RAVN Systems, experts in Artificial Intelligence, Enterprise Search, Unstructured Big Data and Knowledge Management, announced today the release of RAVN ACE for automated data extraction for ISDA (International Swaps and Derivatives Association) Master Agreements and Credit Support Annexes (CSAs) using Artificial Intelligence.
In response to increasing regulatory requirements, banks and other participants in the OTC derivatives market need to improve their ability to manage counterparty exposures and their corresponding collateral obligations.
Operations departments are now being pushed to their limits with an extensive and time consuming exercise of repapering (re-negotiating) certain existing contracts to reduce unacceptable levels of risk. In turn, this causes significant documentation management problems for users of derivatives.
RAVN’s ground-breaking technology, RAVN ACE, joins elements of Artificial Intelligence and information processing to deliver a platform that can read, interpret, extract and summarise content held within ISDA CSAs and other legal documents. It converts unstructured data into structured output, in a fraction of the time it takes a human – and with a higher degree of accuracy.

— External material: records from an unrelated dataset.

-- ==== Sys2Proof/Laws/PerInstr.lean ====
section
/-! SUPPORT. The family RoundTrip: decoding the encoding of a well-formed instruction gives it back, one lemma per constructor. -/

set_option Elab.async false

namespace Sys2Proof.Laws.RoundTrip

open Sys2Proof

/-- Decoding the encoding of `i` gives `i`: one word for an instruction of a block, the eight 64-bit words of a header for a weight block; an event of the device has no
encoding. -/
def Statement (i : Instr) : Prop :=
  wf i = true → match toWord i, toHeader i with
    | some w, _ => encode i = [w] ∧ decode w = .ok i
    | none, some ws => decodeHeader ws = .ok i
    | none, none => encode i = []

/-! ### Fields of a packed word -/

theorem toNat_packG (op : Nat) (fn : BitVec 5) (gt : BitVec 2) (q : BitVec 1) (t1 t0 : BitVec 9) (h : op < 64) :
    (packG op fn gt q t1 t0).toNat = op * 2 ^ 26 + fn.toNat * 2 ^ 21 + gt.toNat * 2 ^ 19 + q.toNat * 2 ^ 18 + t1.toNat * 2 ^ 9 + t0.toNat := by
  simp only [packG, BitVec.toNat_ofNat]
  omega

theorem fields_packG (op : Nat) (fn : BitVec 5) (gt : BitVec 2) (q : BitVec 1) (t1 t0 : BitVec 9) (h : op < 64) :
    (packG op fn gt q t1 t0).toNat / 2 ^ 26 = op ∧ fld (packG op fn gt q t1 t0) 21 5 = fn ∧ fld (packG op fn gt q t1 t0) 19 2 = gt
      ∧ fld (packG op fn gt q t1 t0) 18 1 = q ∧ fld (packG op fn gt q t1 t0) 9 9 = t1 ∧ fld (packG op fn gt q t1 t0) 0 9 = t0 := by
  refine ⟨?_, ?_, ?_, ?_, ?_, ?_⟩ <;> (try apply BitVec.eq_of_toNat_eq) <;>
    simp only [fld, BitVec.toNat_ofNat, toNat_packG op fn gt q t1 t0 h] <;> omega

theorem toNat_packI (op : Nat) (fn : BitVec 5) (gt : BitVec 2) (imm : BitVec 10) (t0 : BitVec 9) (h : op < 64) :
    (packI op fn gt imm t0).toNat = op * 2 ^ 26 + fn.toNat * 2 ^ 21 + gt.toNat * 2 ^ 19 + imm.toNat * 2 ^ 9 + t0.toNat := by
  simp only [packI, BitVec.toNat_ofNat]
  omega

theorem fields_packI (op : Nat) (fn : BitVec 5) (gt : BitVec 2) (imm : BitVec 10) (t0 : BitVec 9) (h : op < 64) :
    (packI op fn gt imm t0).toNat / 2 ^ 26 = op ∧ fld (packI op fn gt imm t0) 21 5 = fn ∧ fld (packI op fn gt imm t0) 19 2 = gt
      ∧ fld (packI op fn gt imm t0) 9 10 = imm ∧ fld (packI op fn gt imm t0) 0 9 = t0 := by
  refine ⟨?_, ?_, ?_, ?_, ?_⟩ <;> (try apply BitVec.eq_of_toNat_eq) <;>
    simp only [fld, BitVec.toNat_ofNat, toNat_packI op fn gt imm t0 h] <;> omega

theorem toNat_packM (op : Nat) (sp wd : BitVec 3) (fe gt : BitVec 2) (off : BitVec 7) (t0 : BitVec 9) (h : op < 64) :
    (packM op sp wd fe gt off t0).toNat
      = op * 2 ^ 26 + sp.toNat * 2 ^ 23 + wd.toNat * 2 ^ 20 + fe.toNat * 2 ^ 18 + gt.toNat * 2 ^ 16 + off.toNat * 2 ^ 9 + t0.toNat := by
  simp only [packM, BitVec.toNat_ofNat]
  omega

theorem fields_packM (op : Nat) (sp wd : BitVec 3) (fe gt : BitVec 2) (off : BitVec 7) (t0 : BitVec 9) (h : op < 64) :
    (packM op sp wd fe gt off t0).toNat / 2 ^ 26 = op ∧ fld (packM op sp wd fe gt off t0) 23 3 = sp ∧ fld (packM op sp wd fe gt off t0) 20 3 = wd
      ∧ fld (packM op sp wd fe gt off t0) 18 2 = fe ∧ fld (packM op sp wd fe gt off t0) 16 2 = gt ∧ fld (packM op sp wd fe gt off t0) 9 7 = off
      ∧ fld (packM op sp wd fe gt off t0) 0 9 = t0 := by
  refine ⟨?_, ?_, ?_, ?_, ?_, ?_, ?_⟩ <;> (try apply BitVec.eq_of_toNat_eq) <;>
    simp only [fld, BitVec.toNat_ofNat, toNat_packM op sp wd fe gt off t0 h] <;> omega

theorem fields_packB (op : Nat) (gt : BitVec 2) (off : BitVec 24) (h : op < 64) :
    (packB op gt off).toNat / 2 ^ 26 = op ∧ fld (packB op gt off) 24 2 = gt ∧ fld (packB op gt off) 0 24 = off := by
  have h0 : (packB op gt off).toNat = op * 2 ^ 26 + gt.toNat * 2 ^ 24 + off.toNat := by
    simp only [packB, BitVec.toNat_ofNat]
    omega
  refine ⟨?_, ?_, ?_⟩ <;> (try apply BitVec.eq_of_toNat_eq) <;> simp only [fld, BitVec.toNat_ofNat, h0] <;> omega

/-! ### Codes of the operands -/

theorem gateOf_code (g : Gate) : gateOf g.code = g := by cases g <;> rfl
theorem spaceOf_code (sp : Space) : spaceOf sp.code = some sp := by cases sp <;> rfl
theorem mwidthOf_code (wd : MWidth) : mwidthOf wd.code = some wd := by cases wd <;> rfl
theorem targetOf_code (t : Target) : targetOf t.code = t := by
  rcases t with _ | ⟨s, i⟩
  · rfl
  · revert i; cases s <;> decide
theorem targetOf_zero : targetOf 0 = .none := rfl
theorem targetOf_code_zero (t : Target) : (t.code == 0) = (t == .none) := by
  rcases t with _ | ⟨s, i⟩
  · rfl
  · revert i; cases s <;> decide
theorem sysRegOf_code (r : SysReg) : sysRegOf r.code = some r := by
  cases r <;> first | rfl | (rename_i n; revert n; decide)
theorem isOne_bit (b : Bool) : isOne (bit b) = b := by cases b <;> rfl
theorem low (n k : Nat) (x : BitVec n) (h : 2 ^ n ≤ k) : x.toNat % k = x.toNat := Nat.mod_eq_of_lt (Nat.lt_of_lt_of_le x.isLt h)
theorem gateOf_none : gateOf 0#2 = .none := rfl
theorem gateOf_arc : gateOf 3#2 = .arc := rfl
theorem ofNat_eq (n v : Nat) (x : BitVec n) (h : v % 2 ^ n = x.toNat) : BitVec.ofNat n v = x := by
  apply BitVec.eq_of_toNat_eq
  rw [BitVec.toNat_ofNat, h]

/-! ### From a parsed word to the statement -/

theorem of_parse {i : Instr} {w : Word32} (hw : toWord i = some w) (hp : parse w = .ok i) : Statement i := by
  intro h
  have hc : wfCode i = 0 := by simpa [wf] using h
  simp only [hw, encode, decode, hp, hc]
  simp

theorem of_event {i : Instr} (hw : toWord i = none) (hh : toHeader i = none) : Statement i := by
  intro _
  simp only [hw, hh, encode]



/-! ### The majors -/

theorem parse_exit (fn : BitVec 5) (gt : BitVec 2) (q : BitVec 1) (t1 t0 : BitVec 9) :
    parse (packG 0x4 fn gt q t1 t0) = parseExit fn.toNat (gateOf gt) q t1 t0 := by
  obtain ⟨h1, h2, h3, h4, h5, h6⟩ := fields_packG 0x4 fn gt q t1 t0 (by decide)
  simp only [parse, h1, h2, h3, h4, h5, h6]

RAVN ACE can extract the structure of the agreement, the clauses and sub-clauses, which can be very useful for subsequent re-negotiation purposes. It then further extracts the key definitions from the contract, including collateral data from tabular formats within the credit support annexes. All this data is made available for input to contract or collateral management and margining systems or can simply be provided as an Excel or XML output for analysis.
RAVN ACE also provides an in-context review and preview of the extracted terms to allow reviewing teams to further validate the data in the context of the original agreement.
Even where companies have a good understanding of their contracts and collateral, RAVN ACE can offer an audit service to compare the actual terms in the documents with what has been manually abstracted. Due to the historic nature of some agreements, and from past experience of other manual abstraction exercises, there are likely to be differences.
Having extracted or audited the metadata, RAVN ACE can then analyse the content estate, identify the high credit risk relationships and as a result, quickly and easily scope the size of the repapering exercise required.
By automating the pushing of extracted metadata into a firms collateral management system, institutions will be able to tackle the challenges they face and manage time efficiently, stay regulatory compliant and keep costs to a minimum.